How many perfect, healthy, beautiful rom-com style families do you actually know?

What Does Feminism Require?

So we’ve agreed (or I’ve agreed for you, I guess) that since horror is a valid local to start looking at gender and its expectations-what are the societal obligations for the idea of genre ‘masters’?

More specifically, in order to be a ‘feminist’ reader, viewer, or critic, what do you have to ‘do’? I suppose that you can argue that you ‘have’ to be equal in all things; your 10 item list better be more or less split between men and women. Otherwise, you’re ‘silencing’ women, right?

Keep in mind I consider myself a feminist theorist.

…But What If the Voices Aren’t There?

I’m not claiming that this is true, but for argument’s sake let’s say that the top 10 directors in genre really are male. Let’s just say that the best of the best truly are men.

What happens then? Does feminism require that we discredit their voices and gaze because, patriarchy?

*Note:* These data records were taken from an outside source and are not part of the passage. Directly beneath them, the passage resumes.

/-- Lane of a side. -/
def laneOf (i : SideId) : LaneId := ⟨i.val / 2, by omega⟩
/-- Path of a lane. -/
def pathOfLane (l : LaneId) : PathId := ⟨l.val / 4, by omega⟩
/-- Path of a side. -/
def pathOf (i : SideId) : PathId := ⟨i.val / 8, by omega⟩
/-- Index of a side in a lane's pair: 0 near, 1 far. -/
def endOf (i : SideId) : Fin 2 := ⟨i.val % 2, by omega⟩
/-- The side of a lane: 0 near, 1 far (R340). -/
def sideOf (l : LaneId) (e : Fin 2) : SideId := ⟨2 * l.val + e.val, by omega⟩
/-- The other side of the lane, whose transmitter carries what this side receives (R96). -/
def opposite (i : SideId) : SideId := sideOf (laneOf i) (if i.val % 2 = 0 then 1 else 0)
/-- A lane of a path. -/
def laneIn (p : PathId) (l : Fin 4) : LaneId := ⟨4 * p.val + l.val, by omega⟩

/-- Side numbers below 32 of a path, as side identifiers. -/
def sidesOf (p : PathId) : List SideId := (List.finRange 32).filter fun i => i.val / 8 == p.val
/-- Lanes of a path. -/
def lanesOf (p : PathId) : List LaneId := (List.finRange 16).filter fun l => l.val / 4 == p.val

/-- A path that is configured. -/
def pathOn (s : State) (p : PathId) : Bool := pcMode s.paths[p].cfg != 0
/-- Common mode is driven on a path's transmitters: not in DORMANT, nor in the L1 substates (Table 4.6, R126). -/
def commonMode (s : State) (p : PathId) : Bool := domOn s (33 + p.val) && !s.paths[p].cmOff

/-- A lane within its path's width (R89). -/
def laneOn (s : State) (l : LaneId) : Bool :=
  pathOn s (pathOfLane l) && decide (l.val % 4 < pcLanes s.paths[pathOfLane l].cfg)

/-- Members of a path's formed group, the path alone where none has formed (R93). -/
def groupOf (s : State) (p : PathId) : List PathId :=
  if s.paths[p].formed = false then [p]
  else if pcBond s.paths[p].cfg = 1 then (List.finRange 4).filter fun q => q.val / 2 == p.val / 2
  else if pcBond s.paths[p].cfg = 2 then List.finRange 4
  else [p]
/-- The leader of a path's group (R93). -/
def leaderOf (s : State) (p : PathId) : PathId := (groupOf s p).headD p

/-- The rate set that serves a path now: 1 to 3 for 8, 16 and 32 GT/s of MODE 1, else 0 (R202). -/
def runSet (x : Path) : Fin 4 :=
  if pcMode x.cfg = 1 then (if x.rateNow = 3 then 1 else if x.rateNow = 4 then 2 else if x.rateNow = 5 then 3 else 0) else 0

/-- Line rate in kb/s of a RATE_NOW code (R133). -/
def rateKb (r : Nat) : Nat :=
  match r with
  | 1 => 2500000
  | 2 => 5000000
  | 3 => 8000000
  | 4 => 16000000
  | 5 => 32000000
  | _ => 0

/-- The rate a path runs at: RATE_NOW in MODE 1, else PATH_CFG.RATE. -/
def runRate (x : Path) : Nat := if pcMode x.cfg = 1 then rateKb x.rateNow.val else pcRate x.cfg

/-- A lane carries data: L0 in MODE 1, data in MODES 2 to 4, locked in MODE 5, any edge in MODE 6 (R186, R193). -/
def inData (s : State) (i : SideId) : Bool :=
  let x := s.paths[pathOf i]
  let l := s.lanes[laneOf i]
  x.st == .active && laneOn s (laneOf i) &&
  match pcMode x.cfg with
  | 1 => x.ltssm == 3 && !l.parked
  | 5 => l.lock[endOf i]
  | 6 => !l.ei[endOf i]
  | _ => l.seg[endOf i] == 4

/-- A side in auto-negotiation or training (R196, R139, R114). -/
def inTraining (s : State) (i : SideId) : Bool :=
  let x := s.paths[pathOf i]
  let l := s.lanes[laneOf i]
  x.st == .active && laneOn s (laneOf i) &&
  match pcMode x.cfg with
  | 1 => x.ltssm == 1 || x.ltssm == 2 || x.ltssm == 4 || x.ltssm == 5 || x.ltssm == 6
  | 5 => false
  | 6 => false
  | _ => l.seg[endOf i] == 1 || l.seg[endOf i] == 2 || l.seg[endOf i] == 3

/-- The line of the active Mould at an index of a table. -/
def lineAt (s : State) (t : Nat) (i : Nat) : Option Line :=
  match s.seq.active with
  | some m => (vget m.tables t)[i]?
  | none => none

/-- A line of a table and action is running, its action begun, and passes a test. -/
def lineRuns (s : State) (t : Nat) (action : Nat) (f : Line → Bool) : Bool :=
  s.seq.running.any fun r => r.acts && r.table.val == t &&
    match lineAt s t r.idx with | some l => l.action == action && f l | none => false

/-- A work window is open: a WORK line runs (R23). -/
def workRuns (s : State) : Bool := lineRuns s 0 0x10 fun _ => true

/-- A sweep holds a side: the plan runs and names it (R181, R194). -/
def sweepHolds (s : State) (i : SideId) : Bool :=
  s.sweep.st == 3 && bit s.sweep.masks[pathOf i] (i.val % 8)

/-- A sweep step holds a side's deckle samplers: the sweep holds the side, or a SWEEP line of it runs (R119, R181). -/
def sweepStep (s : State) (i : SideId) : Bool :=
  sweepHolds s i || lineRuns s (1 + (pathOf i).val) 0x62 fun l => bit l.target (i.val % 8)

/-- QUAL_A.FROZEN of a side (R194). -/
def frozen (s : State) (i : SideId) : Bool :=
  bit s.sides[i].calCfg 39 || s.sides[i].margin.isSome || sweepHolds s i

/-- Clock and domain of an island are present (R44). Domain numbers as R34 and Table 2.1 give them. -/
def present (s : State) (island : Nat) : Bool :=
  let dom := match island with
    | 0 => true
    | 1 => true
    | 2 => domOn s 37
    | 3 => domOn s 41
    | 4 => domOn s 42
    | 5 => domOn s 45
    | 6 => domOn s 47
    | _ => if island < 12 then domOn s (33 + (island - 8)) else domOn s (island - 31)
  dom && !(s.pow.absent.toList.drop island).headD false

Not so fast. It’s pretty well established and accepted in Third Wave theory that the destruction of the masculine does nothing but destroy men, not lift up women. Tearing down the things that men have done does not inherently make room for women.

There are female directors out there. Pet Semetary was directed by Mary Lambert. American Mary is making the rounds as one of the best new indie pieces and was directed by the Soska twins. (For some reason I got it in my head that Ridley Scott was female for like two days but we won’t go there…) And…

Well, that’s the problem, isn’t it? Where are the other female directors?

So Where Are They?

What happens when women just don’t want to director horror, or just haven’t been at it long enough to have reached ‘master’ status? It’s not enough to just be making horror, you have to actually be good at it. I’m not suggesting that women aren’t capable of directing it-that’s just not true.

But just as a thought experiment, is it any better to start pressuring women into the director’s chair because it’s a man’s game? It is possible that they just don’t want to take on the role? It is possible that we’re actually silencing the experience of women in horror by spending too much time criticizing what they’re not doing and not examining what they are doing.

(I need to point out All Thing Horror’s entry again here-there’s an entire paragraph full of female directors listed. However, I think that the point regarding the apparent invisibility of female directors is still valid.)

Again, Where are They?

Maybe part of the problem is that we’re looking at the wrong area of genre. If you’re looking only at Hollywood, you’re missing out on a huge amount of territory.

The Indie scene is massive right now with the rise of the crowdfunding movement, the Internet, blogging, and other unconventional techniques. And, a lot of that material is being generated by women. As stated above, the Soska twins are on fire right now. Perhaps, interestingly enough, our norms regarding the freak-out about gendered norming is actually keeping us from finding the areas of society where the norms are being torn down (oh say it ain’t so, the same problems that we always have with seeing change are at play here? You mean counterculture…runs counter to the main culture?)

Finally, keep in mind as well that there’s no reason that a- men can’t be feminist and b-just because they are the empowered actors men don’t have anything worthy to say about women. It’s been suggested that one of the best ways to read Alien is to see it as the masculine fear of childbirth. That can have some really interesting implications on the role of women in society; maybe it’s not entirely a positive implication, but it’s still worth examining what both genders think about themselves and each other.